At the moment I am working in my backyard ... the challenge there is to set everything up such that the light works and I'm not pointing a camera at a neighbor's backyard.
[I'm a wildlife photography newbie] and currently reading _Photography Birds: Field Techniques and the Art of the Image_ by Gerrit Vyn. I didn't realize the extent that bird photography depends on blinds. He uses a blind most of the time! which makes getting close much, much easier.

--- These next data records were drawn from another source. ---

-- ==== Sys2Proof/Tests/Slice0.lean ====
section
/-! SUPPORT. Tests: ill-formed commands refused, single steps, and witnesses of the statements' hypotheses. -/

namespace Sys2Proof.Tests

set_option Elab.async false

open Sys2Proof Sys2Proof.Machine

/-- The machine after reset with registers set, offset by offset. -/
def withRegs (l : List (Nat × Nat)) (s : State := State.reset) : State := l.foldl (fun s p => s.setReg p.1 (BitVec.ofNat 64 p.2)) s

/-- Core 5 in a state. -/
def coreIn (x : CoreSt) (s : State := State.reset) : State := s.setCoreSt 5 x

/-- Channel 9 in a state. -/
def chanIn (x : Nat) (l : List (Nat × Nat) := []) : State := (withRegs l).setRegFld (chstat 9) 0 3 x

/-- An instruction word from its fields' places and values. -/
def wd (l : List (Nat × Nat)) : BitVec 128 := BitVec.ofNat 128 (l.foldl (fun a p => a + p.2 * 2 ^ p.1) 0)

/-- Core 5 in a program, a word at the head of one of its streams. -/
def exe (k : Nat) (b : BitVec 128) (x : Core := Core.reset) (s : State := State.reset) : State :=
  (coreIn .run s).setCore 5 { x with streams := List.replicate 5 ⟨0, 9, 0, false, false⟩, buf := [(k * 2 ^ 24, some b)] }

theorem headReady_of {s : State} {c k w : Nat} {checks : State → Nat → List TFault} (b : BitVec 128)
    (h : k < 5 ∧ (s.core c).debugLog = [] ∧ running s c = true ∧ headWord s c k = some (some b) ∧ b.toNat = w ∧
      firstFault (wordChecks k (hasMarkers s c) w) = none ∧ atTarget s c k = false ∧ waitBlocked (atWait s c w) c w = false ∧
      unitBusy (atWait s c w) c (wEng w) (wOp w) w = false ∧ firstFault (checks (afterWait s c w) w) = none ∧
      (wordTile w).all (fun t => !tileConflict (afterWait s c w) c (wEng w) t) = true) : HeadReady s c k w checks :=
  ⟨h.1, h.2.1, h.2.2.1, ⟨b, h.2.2.2.1, h.2.2.2.2.1⟩, h.2.2.2.2.2.1, h.2.2.2.2.2.2.1, h.2.2.2.2.2.2.2.1, h.2.2.2.2.2.2.2.2.1,
    h.2.2.2.2.2.2.2.2.2.1, fun t e => by have := h.2.2.2.2.2.2.2.2.2.2; simpa [e] using this⟩

theorem accs_zero {x : Core} (h : x.accs = []) (t r j : Nat) (f : Bool) : (x.acc t r j).resOk f = true := by
  cases f <;> simp [Core.acc, h, sget, Acc.resOk, Acc.zero] <;> decide

/-- A device whose memory serves every requester: every channel in SERVICE, every module ACTIVE, one region over all of DRAM at each crucible. -/
def live : State :=
  { State.reset with regs := (List.range 4).flatMap (fun k => [(Reg.crucRgna k 0, 7#64), (Reg.crucRgnb k 0, BitVec.ofNat 64 (0x1000000 + (2 ^ 18 - 1) * 2 ^ 46))]) ++
    (List.range 64).map (fun h => (chstat h, 2#64)) ++ (List.range 26).map (fun m => (Reg.puntyMstat m, 1#64)) }

theorem live_wf : RegsWf live := by
  unfold RegsWf
  decide +kernel

/-- A command of partition 0 from its entry's bytes, in a state. -/
def cmdOf (l : List (Nat × Nat)) (x : CmdSt) (runs : List ProgRun := []) : Cmd :=
  ⟨0, 0, 0, 0, (List.range 64).map (fun i => BitVec.ofNat 8 (sget 0 l i)), x, 0, false, false, none, none, none, [], runs, false, none, none,
    false, false, [], false, [], [], 0, 0, none, [], none⟩

/-- A run of a command's program 0. -/
def runIn (x : RunSt) : ProgRun := ⟨0, .main, x, false, false, false, 0, 0, 0, []⟩

/-- Bench with commands on its scoreboard. -/
def inCmds (l : List Cmd) (s : State := State.reset) : State := { s with bench := { s.bench with cmds := l } }

/-- DRAM under the map of reset, every channel in SERVICE, no line lost and nothing staged. -/
def plain (s : State) : Bool :=
  s.mem.mapA.isEmpty && s.mem.mapM.isEmpty && s.mem.marks.isEmpty && s.mem.segBase.isEmpty && s.mem.staged.isEmpty && s.fab.comb.isEmpty &&
    (List.range 64).all (fun h => decide (s.chSt h = 2) && decide (s.epoch h 0 = 0))

/-- The byte of DRAM at an address under the map of reset. -/
def plainByte (s : State) (a : Nat) : Byte := s.cell (cellKey (a / 4096 % 64, a / 262144 * 4096 + a % 4096))

theorem plain_map {s : State} (h : plain s = true) {a : Nat} (ha : a < 2 ^ 34) : mapAddr s a = some (a / 4096 % 64, a / 262144 * 4096 + a % 4096) := by
  simp only [plain, Bool.and_eq_true, List.isEmpty_iff] at h
  obtain ⟨⟨⟨⟨⟨⟨h1, h2⟩, h3⟩, h4⟩, h5⟩, h6⟩, h7⟩ := h
  have ea : rangeA s 0 = regReset (Reg.devMemmapa 0) := by simp [rangeA, h1, sget]
  have em : rangeM s 0 = regReset (Reg.devMemmapm 0) := by simp [rangeM, h2, sget]
  have g1 : bitAt (regReset (Reg.devMemmapa 0)) 47 = true := by decide +kernel
  have g2 : fld (regReset (Reg.devMemmapa 0)) 0 15 = 0 := by decide +kernel
  have g3 : fld (regReset (Reg.devMemmapa 0)) 16 16 = 32768 := by decide +kernel
  have g4 : fld (regReset (Reg.devMemmapa 0)) 41 4 = 4 := by decide +kernel
  have g5 : fld (regReset (Reg.devMemmapa 0)) 32 9 = 0 := by decide +kernel
  have g6 : maskChannels (regReset (Reg.devMemmapm 0)) = List.range 64 := by decide +kernel
  have hr : rangeHolds (rangeA s 0) a = true := by
    simp [rangeHolds, ea, g1, g2, g3]
    omega
  have hl : (List.range 16).find? (fun n => rangeHolds (rangeA s n) a) = some 0 := by
    rw [show List.range 16 = 0 :: (List.range 15).map (· + 1) by decide, List.find?_cons, hr]
  have hm : a / 4096 % 64 < 64 := by omega
  simp only [mapAddr, hl, rangeMap, ea, em, g2, g4, g5, g6, List.length_range, Nat.reducePow, Nat.reduceMul, Nat.zero_mul, Nat.sub_zero, Nat.zero_add,
    List.getD_eq_getElem?_getD, List.getElem?_range hm, Option.getD_some]

theorem plain_cell {s : State} (h : plain s = true) {a : Nat} (ha : a < 2 ^ 34) (o : Option Nat) :
    readCell s a = .ok (plainByte s a) ∧ combByte s o a = none ∧ stagedByte s o a = none := by
  have hm := plain_map h ha
  simp only [plain, Bool.and_eq_true, List.isEmpty_iff] at h
  obtain ⟨⟨⟨⟨⟨⟨h1, h2⟩, h3⟩, h4⟩, h5⟩, h6⟩, h7⟩ := h
  have h7 := List.all_eq_true.mp h7 (a / 4096 % 64) (List.mem_range.mpr (by omega))
  simp only [Bool.and_eq_true, decide_eq_true_eq] at h7
  refine ⟨?_, ?_, ?_⟩
  · have e1 : cellKey (a / 4096 % 64, a / 262144 * 4096 + a % 4096) / 128 / 2 ^ 24 = a / 4096 % 64 := by simp only [cellKey]; omega
    have e2 : cellKey (a / 4096 % 64, a / 262144 * 4096 + a % 4096) / 128 / 2 ^ 21 % 8 = 0 := by
      have h : a / 262144 * 4096 + a % 4096 < 2 ^ 28 := by omega
      have : cellKey (a / 4096 % 64, a / 262144 * 4096 + a % 4096) / 128 / 2 ^ 21 = 8 * (a / 4096 % 64) := by simp only [cellKey]; omega
      omega
    have hl : resolveLine s (cellKey (a / 4096 % 64, a / 262144 * 4096 + a % 4096) / 128) = .data := by
      have hm : s.mark (cellKey (a / 4096 % 64, a / 262144 * 4096 + a % 4096) / 128) = ⟨.valid, 0⟩ := by
        rw [State.mark, segMark, h3, h4]
        rfl
      simp only [resolveLine, hm, e1, e2, h7.2, ne_eq, not_true_eq_false, if_false]
    simp only [readCell, hm, h7.1, hl]
    simp [plainByte]
  · cases o <;> simp [combByte, h6]
  · cases o <;> simp [stagedByte, stagedOf, h5, sget]

/-- A device read of plain DRAM whose lines may all be sent. -/
theorem plain_read' {s t : State} {r : Req} {a n : Nat} (v : View s t) (hm : t.mem = s.mem) (h : plain s = true) (hn : a + n ≤ 2 ^ 34)
    (hs : (List.range (n / 128 + 2)).all (fun k => decide (a + n ≤ 128 * (a / 128 + k)) || sendOk s r (max a (128 * (a / 128 + k)))) = true) :
    ∃ u, devRead t r .clean a n = (u, .ok ((List.range n).map fun i => plainByte s (a + i))) ∧ View s u ∧ u.mem = s.mem := by
  have hc : ∀ i, i < n → readCell s (a + i) = .ok (plainByte s (a + i)) ∧ combByte s r.owner (a + i) = none ∧ stagedByte s r.owner (a + i) = none :=
    fun i hi => plain_cell h (by omega) r.owner
  obtain ⟨u, e, v⟩ := devReadGo_ok _ v hm (readsOk_of (s := s) (r := r) (plainByte s) (n + a % 128) hc fun i hi hz => by
    have := List.all_eq_true.mp hs ((a + i) / 128 - a / 128) (List.mem_range.mpr (by omega))
    simp only [Bool.or_eq_true, decide_eq_true_eq] at this
    obtain x | x := this
    · omega
    · rwa [show max a (128 * (a / 128 + ((a + i) / 128 - a / 128))) = a + i by omega] at x)
  rw [bytesRead_ok (plainByte s) _ (by omega) hc] at e
  exact ⟨u, e, v⟩

theorem plain_read {s : State} {r : Req} {a n : Nat} (h : plain s = true) (hn : a + n ≤ 2 ^ 34)
    (hs : (List.range (n / 128 + 2)).all (fun k => decide (a + n ≤ 128 * (a / 128 + k)) || sendOk s r (max a (128 * (a / 128 + k)))) = true) :
    ∃ u, devRead s r .clean a n = (u, .ok ((List.range n).map fun i => plainByte s (a + i))) ∧ View s u ∧ u.mem = s.mem :=
  plain_read' (view_refl s) rfl h hn hs
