-- ==== Sys2Proof/Machine/PixelBuffer.lean ====
section
/-! DEFINITION. The pixel buffer operations SETRGB, SETPACKED, COMPOSE and COUNT (rules R102 to R105,
`40_pixel_buffer_ops.md`). Each is accepted when `BUSY = 0`, completes in the same step, leaves `SEQ = IDLE` and
needs no `CONFIGURED` (R100, R136). -/

namespace Sys2Proof.Machine

/-- COUNT (R105): `RSP <- zext_32(N)`, returned to the host. -/
def execCount (s : State) : Host.Outcome State Fault Refusal :=
  s.whenIdle (.next (s.respond (countWord s.params)))

/-- COMPOSE (R104): the wire word of the three channels goes to `RSP` and to the host; nothing else changes. -/
def execCompose (red green blue : Byte) (s : State) : Host.Outcome State Fault Refusal :=
  s.whenIdle (.next (s.respond (wireWord red green blue)))

/-- SETRGB (R102): the wire word of the three channels is stored at `idx`, or nothing happens when
`idx >= N`. -/
def execSetrgb (idx : Index) (red green blue : Byte) (s : State) : Host.Outcome State Fault Refusal :=
  s.whenIdle (.next (s.storePixel idx.toNat (wireWord red green blue)))

/-- SETPACKED (R103): the packed colour with its marker bits forced is stored at `idx`, or nothing happens when
`idx >= N`. -/
def execSetpacked (idx : Index) (c : Packed) (s : State) : Host.Outcome State Fault Refusal :=
  s.whenIdle (.next (s.storePixel idx.toNat (packedWord c)))

end Sys2Proof.Machine
end

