-- ==== Sys2Proof/Machine/Step.lean ====
section
/-! DEFINITION. One clock of the block, and where its next command is offered. -/

namespace Sys2Proof.Machine

/-- One clock edge. Reset wins over everything (R185). While the sequencer runs, it takes one step or waits, and
no command is accepted (R171). When it is idle, the offered command is accepted and executed in this step (R40,
R161); with none offered, only the pulses end. DESIGN CHOICE, safe (log entry 3). -/
def step (s : State) : Host.Outcome State Fault Refusal :=
  if s.rst then .next s.resetEvent
  else if s.busy then .next s.tick
  else
    match s.fetch with
    | none => .next s.endPulses
    | some (.error r) => .refused r
    | some (.ok i) => exec i s.accept

/-- `s` with the table row's word offered on the command port of an idle block out of reset, ahead of the words
the host already offers, so that the very next step accepts it. DESIGN CHOICE, unsafe (log entry 8). -/
def State.withFetchWord (s : State) (nbits w : Nat) : State :=
  { s with rst := false, seq := .idle, wait := false, cmds := tableWord nbits w :: s.cmds }

end Sys2Proof.Machine
end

@amytabb Yeah, I have the same issues in my backyard. Don't want to freak out the neighbors 😅
I think with a 150-600mm lens, its possible to get close enough to a good amount of birds. Of course a blind would make it easier, but blinds seem inappropriate in my small local parks and reserves that do get visitors besides me. Hopefully at some point I will find a location where I'd feel comfortable using a blind
@ahdchild Ah ok.
I go to farms here locally -- sort of a hard thing to suggest, b/c you have to know someone, and then (I, at least) get permission to go even at my family's farm, b/c of hunting and other events. Have to watch out for: hunters (there w/ permission, or not -- so I wear blaze orange since bow season is in at the moment), sprays and re-entry intervals, and farm animals in the area. Some animals I can go in the field with, some not, and some, it depends if they have calves.
But, there's lots of wildlife in those little-to-big areas that aren't farmed within the farm -- woods, wetlands, the borders of fields.
This photo is from a neighbor's farm -- my father suggested the idea. It turns out he just wanted photos of Longhorns : )
@amytabb I'll keep this in mind. I don't know anyone who can give me access to a farm now, but this seems like the kind of knowledge that may come in handy at some point.